We then went into the Basilica and ascended the 149 steps to the roof, to take in a sweeping vista of where we had walked from.

We then walked some more, finding more street art, and view points

but we needed somewhere to have lunch, and stumbled across this little gem:

The food was fantastic, and cheap, Becky eating “Grandma’s chicken” whilst I enjoyed a chick pea curry. Salud!

Later in the day, we went out to eat in the evening – having traipsed so much of the city in the daytime, we didn’t want to go far, so picked a local grill, on a street near our apartment. The food was fine, a very rustic feel as we sat outside on benches near the bbq grill, and we were “entertained” by some Fado singers.

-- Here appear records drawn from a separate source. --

theorem foldl_clearRun_job {ps : List Nat} {k : Nat} (s : State) (h : k ∈ ps ∨ (s.partRun k).job = none) :
    ((ps.foldl (fun s p => clearPreempted (clearJob s p) p) s).partRun k).job = none := by
  induction ps generalizing s with
  | nil => simpa using h
  | cons p ps ih =>
    refine ih _ ?_
    rw [clearRun_job]
    by_cases hk : k = p
    · exact .inr (if_pos hk)
    · rw [if_neg hk]
      exact h.imp_left fun hmem => (List.mem_cons.mp hmem).resolve_left hk

/-- The partitions whose work is over run no job. -/
theorem workEnded_job {ps : List Nat} {k : Nat} (h : k ∈ ps) (s : State) : ((workEnded ps s).partRun k).job = none :=
  (foldl_keeps (g := fun t : State => (t.partRun k).job) (fun t p => setResampling_job t p [] k) ps _).trans
    (foldl_clearRun_job s (.inl h))

/-- The stacked memory and the fuses. -/
def State.stores (s : State) : Tab Byte × Fuses := (s.hbm, s.fuses)

theorem State.stores_of_sansWork {s t : State} (h : t.sansWork = s.sansWork) : t.stores = s.stores := by
  have hkept := congrArg State.stores h
  exact hkept

theorem failCommands_stores (n : Nat) (s : State) : (failCommands n s).stores = s.stores := by
  induction n generalizing s with
  | zero => rfl
  | succ n ih =>
    unfold failCommands
    split
    · rw [ih]
      simp only [State.stores, finish_hbm, finish_fuses]
    · rfl

theorem commandsFailed_stores (s : State) : (commandsFailed s).stores = s.stores := failCommands_stores _ _

/-- A device that fails ends every job and request, and keeps its memory and fuses (13 R300). -/
theorem enterFailed_ends (s : State) : (enterFailed s).requests = [] ∧ (enterFailed s).stores = s.stores
    ∧ ∀ k < 10, ((enterFailed s).partRun k).job = none := by
  have hstores : (commandsFailed (abortsSent (List.range 10) s)).stores = s.stores :=
    (commandsFailed_stores _).trans (State.stores_of_sansWork (abortsSent_sansWork _ s))
  have hended := State.stores_of_sansWork (workEnded_sansWork (List.range 10) (commandsFailed (abortsSent (List.range 10) s)))
  have hjobs := fun k (hk : k < 10) =>
    workEnded_job (List.mem_range.mpr hk) (commandsFailed (abortsSent (List.range 10) s))
  rw [enterFailed_frame]
  generalize workEnded (List.range 10) (commandsFailed (abortsSent (List.range 10) s)) = u at hended hjobs
  exact ⟨rfl, hended.trans hstores, hjobs⟩

end Sys2Proof.Machine
end

section
/-! Faults (13 R286, R287, R294, R297): what a fault does to the job of its partition, and which units fail the device. -/

namespace Sys2Proof.Machine

theorem exec_logicFault (unit : FaultUnit) (s : State) : exec (.logicFault unit) s = execLogicFault unit s := rfl
theorem exec_fabricError (source p : Nat) (s : State) : exec (.fabricError source p) s = execFabricError source p s := rfl

section Faults
variable {s : State} (hworks : works s = true)
include hworks

theorem exec_logicFault_core {k : Nat} (hk : k < 1500) :
    exec (.logicFault (.core k)) s = .next (faultFrom s k (basinPart s (coreBasin k))) := by
  simp [exec_logicFault, execLogicFault, hworks, hk]

theorem exec_logicFault_basin {b : Nat} (hb : b < 10) :
    exec (.logicFault (.basin b)) s = .next (faultFrom s (srcBasin b) (basinPart s b)) := by
  simp [exec_logicFault, execLogicFault, hworks, hb]

theorem exec_logicFault_codec {c : Nat} (hc : c < 4) : exec (.logicFault (.codec c)) s =
    .next (faultFrom s (srcCodec c) (match (s.codec c).current with | some (.op q _) => q | _ => 0xF)) := by
  have hguard : ¬ (!works s) = true := by simp [hworks]
  exact congrArg Host.Outcome.next ((if_neg hguard).trans (if_pos hc))

/-- A logic fault of a stopping unit fails the device. -/
theorem exec_logicFault_stop (source : Nat) :
    exec (.logicFault (.stop source)) s = .next (enterFailed (raiseEvent s evDeviceFailed source 0xF [])) := by
  simp [exec_logicFault, execLogicFault, hworks, failDevice, live_of_works hworks]

theorem exec_fabricError_of_part {p : Nat} (hp : p < 10) (source : Nat) :
    exec (.fabricError source p) s = .next (faultFrom s source p) := by
  simp [exec_fabricError, execFabricError, hworks, hp]

end Faults

theorem faultDetail_of_noJob {s : State} {p : Nat} (h : (s.partRun p).job = none) : faultDetail s p = List.replicate 12 0xFF := by
  simp only [faultDetail, h]

/-- A fault where no job runs is reported, and nothing more. -/
theorem faultFrom_of_noJob {s : State} {p : Nat} (h : (s.partRun p).job = none) (source : Nat) :
    faultFrom s source p = raiseEvent s evJobFault source p (List.replicate 12 0xFF) := by
  have hjob := (congrArg PartRun.job
    (State.partRun_congr (raiseEvent_runs s evJobFault source p (List.replicate 12 0xFF)) p)).trans h
  simp only [faultFrom, faultDetail_of_noJob h, jobFault, hjob]

theorem faultFrom_noJob_effect {s : State} {p : Nat} (h : (s.partRun p).job = none) (source : Nat) :
    let t := faultFrom s source p
    t.runs = s.runs ∧ t.cmds = s.cmds ∧ t.host = s.host
      ∧ t.evt.raised = s.evt.raised ++ [⟨s.now, source, evJobFault, p, List.replicate 12 0xFF, none⟩] := by
  dsimp only
  rw [faultFrom_of_noJob h]
  exact ⟨raiseEvent_runs _ _ _ _ _, raiseEvent_cmds _ _ _ _ _, raiseEvent_host _ _ _ _ _, raiseEvent_raised _ _ _ _ _⟩

/-- The machine in which a fault in partition p has been reported. -/
def faultReported (s : State) (source p : Nat) : State := raiseEvent s evJobFault source p (faultDetail s p)

theorem faultReported_partRun (s : State) (source p : Nat) : (faultReported s source p).partRun p = s.partRun p :=
  State.partRun_congr (raiseEvent_runs _ _ _ _ _) p

/-- The machine in which a fault of partition p's running step st has been counted. -/
def stepFaulted (s : State) (p : Nat) (st : ServeStep) : State :=
  s.setRun p { s.partRun p with step := some { st with faults := st.faults + 1 } }

theorem stepFaulted_partRun (s : State) (p : Nat) (st : ServeStep) :
    (stepFaulted s p st).partRun p = { s.partRun p with step := some { st with faults := st.faults + 1 } } :=
  State.partRun_setRun_self s p _

/-- The machine in which the serving of job j on partition p has been halted and reported. -/
def servingHalted (s : State) (p : Nat) (j : Job) : State :=
  (raiseEvent s evServingHalted srcSched p (toLe 4 j.handle)).setRun p
    { s.partRun p with halted := true, haltPlan := j.handle }

theorem servingHalted_partRun (s : State) (p : Nat) (j : Job) :
    (servingHalted s p j).partRun p = { s.partRun p with halted := true, haltPlan := j.handle } :=
  State.partRun_setRun_self _ p _

section JobFault
variable {s : State} {p : Nat} {j : Job} (hjob : (s.partRun p).job = some j) (hhalt : (s.partRun p).halt = .none)
include hjob hhalt

/-- The work of a clip job is abandoned. -/
theorem jobFault_of_clip (hserving : j.serving = false) : jobFault s p = abandonRun s p := by
  simp [jobFault, hjob, hhalt, hserving]

variable (hserving : j.serving = true)
include hserving

/-- A serving job between steps loses nothing. -/
theorem jobFault_between_steps (hstep : (s.partRun p).step = none) : jobFault s p = s := by
  simp [jobFault, hjob, hhalt, hserving, hstep]

/-- A run of a serving step before the fourth is abandoned, and the step counts the fault. -/
theorem jobFault_of_step {st : ServeStep} (hstep : (s.partRun p).step = some st) (hfaults : st.faults < 3) :
    jobFault s p = abandonRun (stepFaulted s p st) p := by
  simp [stepFaulted, jobFault, hjob, hhalt, hserving, hstep, Nat.not_le.mpr hfaults]

/-- The fourth faulted run of a step halts the partition, and its job ends. -/
theorem jobFault_of_fourth {st : ServeStep} (hstep : (s.partRun p).step = some st) (hfaults : 3 ≤ st.faults) :
    jobFault s p = endJob (servingHalted s p j) p stJobFault := by
  simp [servingHalted, jobFault, hjob, hhalt, hserving, hstep, hfaults]

end JobFault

I will be honest – not my favourite music, very earnest and worthy I’m sure, but just a wailing melancholic woman singing in a language I didn’t understand – perhaps if I’d done the three months study instead of thirty minutes on the plane it would have meant more to me, but I don’t think any Fado tracks will be making it onto my Spotify playlists.

Loving Lisbon – day 1

Always pay attention …

Today we flew to Lisbon, Portugal, for a few days away, hoping for a little October sun, and European culture, and looking forward to leaving behind an increasingly cold, grey and damp UK. We flew out at the sensible time of 1.40pm, so Bristol airport was less busy, and I was less tired!

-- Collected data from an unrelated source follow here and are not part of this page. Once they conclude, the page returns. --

def truncateRun (c : Cmd) (s : State) : Res :=
  let h := seqAt0 c.data
  let t := field c.data 8 4
  match s.seq? h with
  | none => .no .unknownSeq
  | some q =>
    let need := s.cutMissing q t
    /- The lengths may have changed while the command waited for its pages (R57). -/
    if q.tokLen < t then .no .badParam
    else if need ≠ [] then s.fetchCut q t need
    else match s.truncHome h t with
      | none => .no .noSpace
      | some s => afterMirror h (s.mirrorWait h c.pkt.reqId (.stepTruncate h t))

def truncateDef : OpDef := ⟨namesWrite, noSix, truncateSeven, noReply, truncateRun, emptyDup⟩

/-! ## Resynchronisation of one sequence (R447) -/

/-- The rows of a layer's tail from its block's start, with the positions' token IDs, as an append (R447). -/
def State.tailAppend (s : State) (q : Seq) (l : Nat) (p : Page) : AppendReq :=
  let first := 256 * p.img.block
  let ids := (List.range p.img.fill).map fun i => q.token (first + i)
  let r := s.store.appendRecs.find? fun r => r.seq == q.handle && r.layers.contains l && r.first == first
  ⟨q.handle, false, [l], 2, first, ids, [p.img.rows], (r.map (·.digest)).getD 0, 0⟩

/-- Sends a layer's tail: the rows, or the frame image where it holds requantised positions (R447). -/
def State.sendTail (n : NodeId) (q : Seq) (l : Nat) (s : State) : State :=
  let len := (q.layer l).length
  /- A layer without tail rows: an append of no positions, whose acknowledgement tells the length (log 27). -/
  let empty := if len = 0 then s else s.postMsg n (.mirrorWrite ⟨q.handle, false, [l], 2, len, [], [[]], 0, 0⟩)
  match s.blockPage q l (len / 256) with
  | none => empty
  | some p =>
    if p.img.fill = 0 then empty
    else
      let recs := s.store.appendRecs.filter fun r =>
        r.seq == q.handle && r.layers.contains l && decide (256 * p.img.block < r.first + r.count)
      if p.img.inherit.isSome then s.postMsg n (.stepTail q.handle l p.img recs)
      else s.postMsg n (.mirrorWrite (s.tailAppend q l p))

/-- A recorded append, for its record to travel with: its token IDs, and its rows as far as they stand in tails. -/
def State.recordAppend (s : State) (q : Seq) (r : AppendRec) : AppendReq :=
  let at' := (List.range r.count).map (· + r.first)
  let row := fun (l p : Nat) => (s.blockPage q l (p / 256)).bind fun x => if x.img.tail then x.img.rows[p % 256]? else none
  ⟨q.handle, r.bulk, r.layers, 2, r.first, at'.map q.token, r.layers.map fun l => at'.filterMap (row l), r.digest, 0⟩

/-- The append records of a sequence go to the node that it is resynchronised to, each with a MIRROR_WRITE of its append behind
the tails (R283; log 27). -/
def State.sendRecords (n : NodeId) (q : Seq) (s : State) : State :=
  (s.store.appendRecs.filter fun r => r.seq == q.handle && !r.removed).foldl (fun s r =>
    s.postFor n r.reqId (.mirrorWrite (s.recordAppend q r))) s

/-- Sends what R447 sends of one sequence: its creation, its tails, its token-ID blocks, and where the pages are not
replicated its sealed pages, with the purpose given. -/
def State.resyncMsgs (n : NodeId) (purpose : Nat) (q : Seq) (s : State) : State :=
  let s := s.postMsg n (.stepCreate ⟨q.handle, q.groups, q.shared, q.tag, q.replicas⟩)
  let layers := List.range q.layers.length
  let s := (layers.foldl (fun s l => s.sendTail n q l) s).sendRecords n q
  let s := q.tokens.foldl (fun s b => s.postMsg n (.pageCopy purpose q.handle 0xFFFF (.tokens b.idx b.ids (b.crc.getD 0)))) s
  if q.shared then s
  else layers.foldl (fun s l => (q.layer l).entries.foldl (fun s e =>
    match s.page? e.page with
    | some p => if p.sealed? ∧ ¬ p.copies.any (fun c => handleNode c == n) then s.sendCopy n purpose q.handle l p else s
    | none => s) s) s

/-- A command that waits for a mirrored step of the sequence waits for the end of its resynchronisation. -/
def State.stepResent (n : NodeId) (h : Handle) (s : State) : State :=
  let last := (s.peer n).txOrd
  { s with cmds := { s.cmds with list := s.cmds.list.map fun i => match i.wait with
      | .mirror _ _ x => if x = h then { i with wait := .mirror n last h } else i
      | _ => i } }

/-- Resynchronises a tandem, or moves a sequence to its new home (R447, R448). -/
def State.resyncSeq (n : NodeId) (purpose : Nat) (q : Seq) (s : State) : State :=
  let s := s.resyncMsgs n purpose q
  if purpose = 5 then s.stepResent n q.handle else s

/-! ## Forks (R53 to R56, R305) -/

/-- Every layer of a sequence reaches a fork position (R53). -/
def Seq.covers (q : Seq) (f : Nat) : Bool := q.layers.all fun l => decide (f ≤ l.length)

def forkSeven (c : Cmd) (s : State) : Option Status :=
  match parseFork c.data with
  | none => some .badParam
  | some r =>
    match s.seqCheck c.ptn r.parent with
    | some st => some st
    | none =>
      if serialOf r.child = 0 then some .badParam
      else match s.nsCheck c.ptn (nsOf r.child) with
        | some st => some st
        | none => match s.seq? r.parent with
          | none => some .unknownSeq
          | some q => if r.f = 0 ∨ ¬ q.covers r.f then some .badParam else none

/-- The entries of a layer whose blocks lie wholly below `f`. -/
def Layer.below (x : Layer) (f : Nat) : List Entry := x.entries.filter fun e => decide (256 * (e.block + 1) ≤ f)

/-- Unsealed pages wholly below `f` (R55). -/
def State.unsealedBelow (s : State) (q : Seq) (f : Nat) : List Handle :=
  q.layers.flatMap fun x => (x.below f).filterMap fun e => if s.entrySealed e then none else some e.page

/-- Raises a waiting seal to the priority of attends (R24, R55). -/
def State.raiseSeal (h : Handle) (s : State) : State :=
  s.updPage h fun p => match p.sealing with | .queued _ => { p with sealing := .queued true } | _ => p

/-- Asks the child's home to create the child (R55, R305). Answers the SEQ of FORK_CREATE. -/
def State.sendForkCreate (reqId : Word64) (r : ForkReq) (n : NodeId) (q : Seq) (s : State) : Nat × State :=
  let layers := enumFrom 0 q.layers
  let pages := layers.flatMap fun x => (x.2.below r.f).map fun e => ⟨x.1, e.block, e.page, s.entryEnv e, s.entryRequant e⟩
  let cut := if r.f % 256 = 0 then [] else layers.filterMap fun x =>
    (s.blockPage q x.1 (r.f / 256)).map fun p => (x.1, Copied.image (cutPage (q.group x.1) p.img r.child (r.f % 256)))
  s.postSeq n reqId (.forkCreate r q.groups ((cutTokens r.f q.tokens).map (·.ids)) pages cut)

/-- Applies the fork on this node and sends the child to its tandem (R54, R305). -/
def forkLocal (c : Cmd) (r : ForkReq) (s : State) : Res :=
  if ¬ s.seqRoom (nsOf r.child) then .no .noSpace
  else match s.forkHere r with
    | none => .no .noSpace
    | some s =>
      let same := s.tandemOf r.child = s.tandemOf r.parent
      let s := match s.mirrorNode r.child, s.seq? r.child with
        | some n, some q => if same then s else s.resyncSeq n 5 q
        | _, _ => s
      afterMirror r.child (s.mirrorWait r.child c.pkt.reqId (.stepFork r))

We boarded the jet and awaited our departure. Ever the rule taker, I listened to all the pre-flight announcements and heard the chief steward ask if any EasyJet plus members could make themselves known, so I did, by pressing and pinging the overhead attention button. I’m glad I did – we were “upgraded” to the empty front row, enjoying extra leg room and a spare seat.

The comfort and space gave me an opportunity to try and cram some Portuguese – I think I managed 3 weeks in our two hour flight, rather than the necessary three months the book required, but it did give me a couple of words to use on our trip.

On landing, we were a little worried about the potential for delay – Lisbon airport has a bit of a reputation for queues, but being at the front of the jet meant we were first off the plane, and no waiting at passport control – within 20 minutes of the wheels greasing the tarmac we were heading for the Metro for a 30 min tube ride to our home for the next few days.

The metro was clean, functional, cheap (circa £1.65 for a tap on tap off fare) with one change to make.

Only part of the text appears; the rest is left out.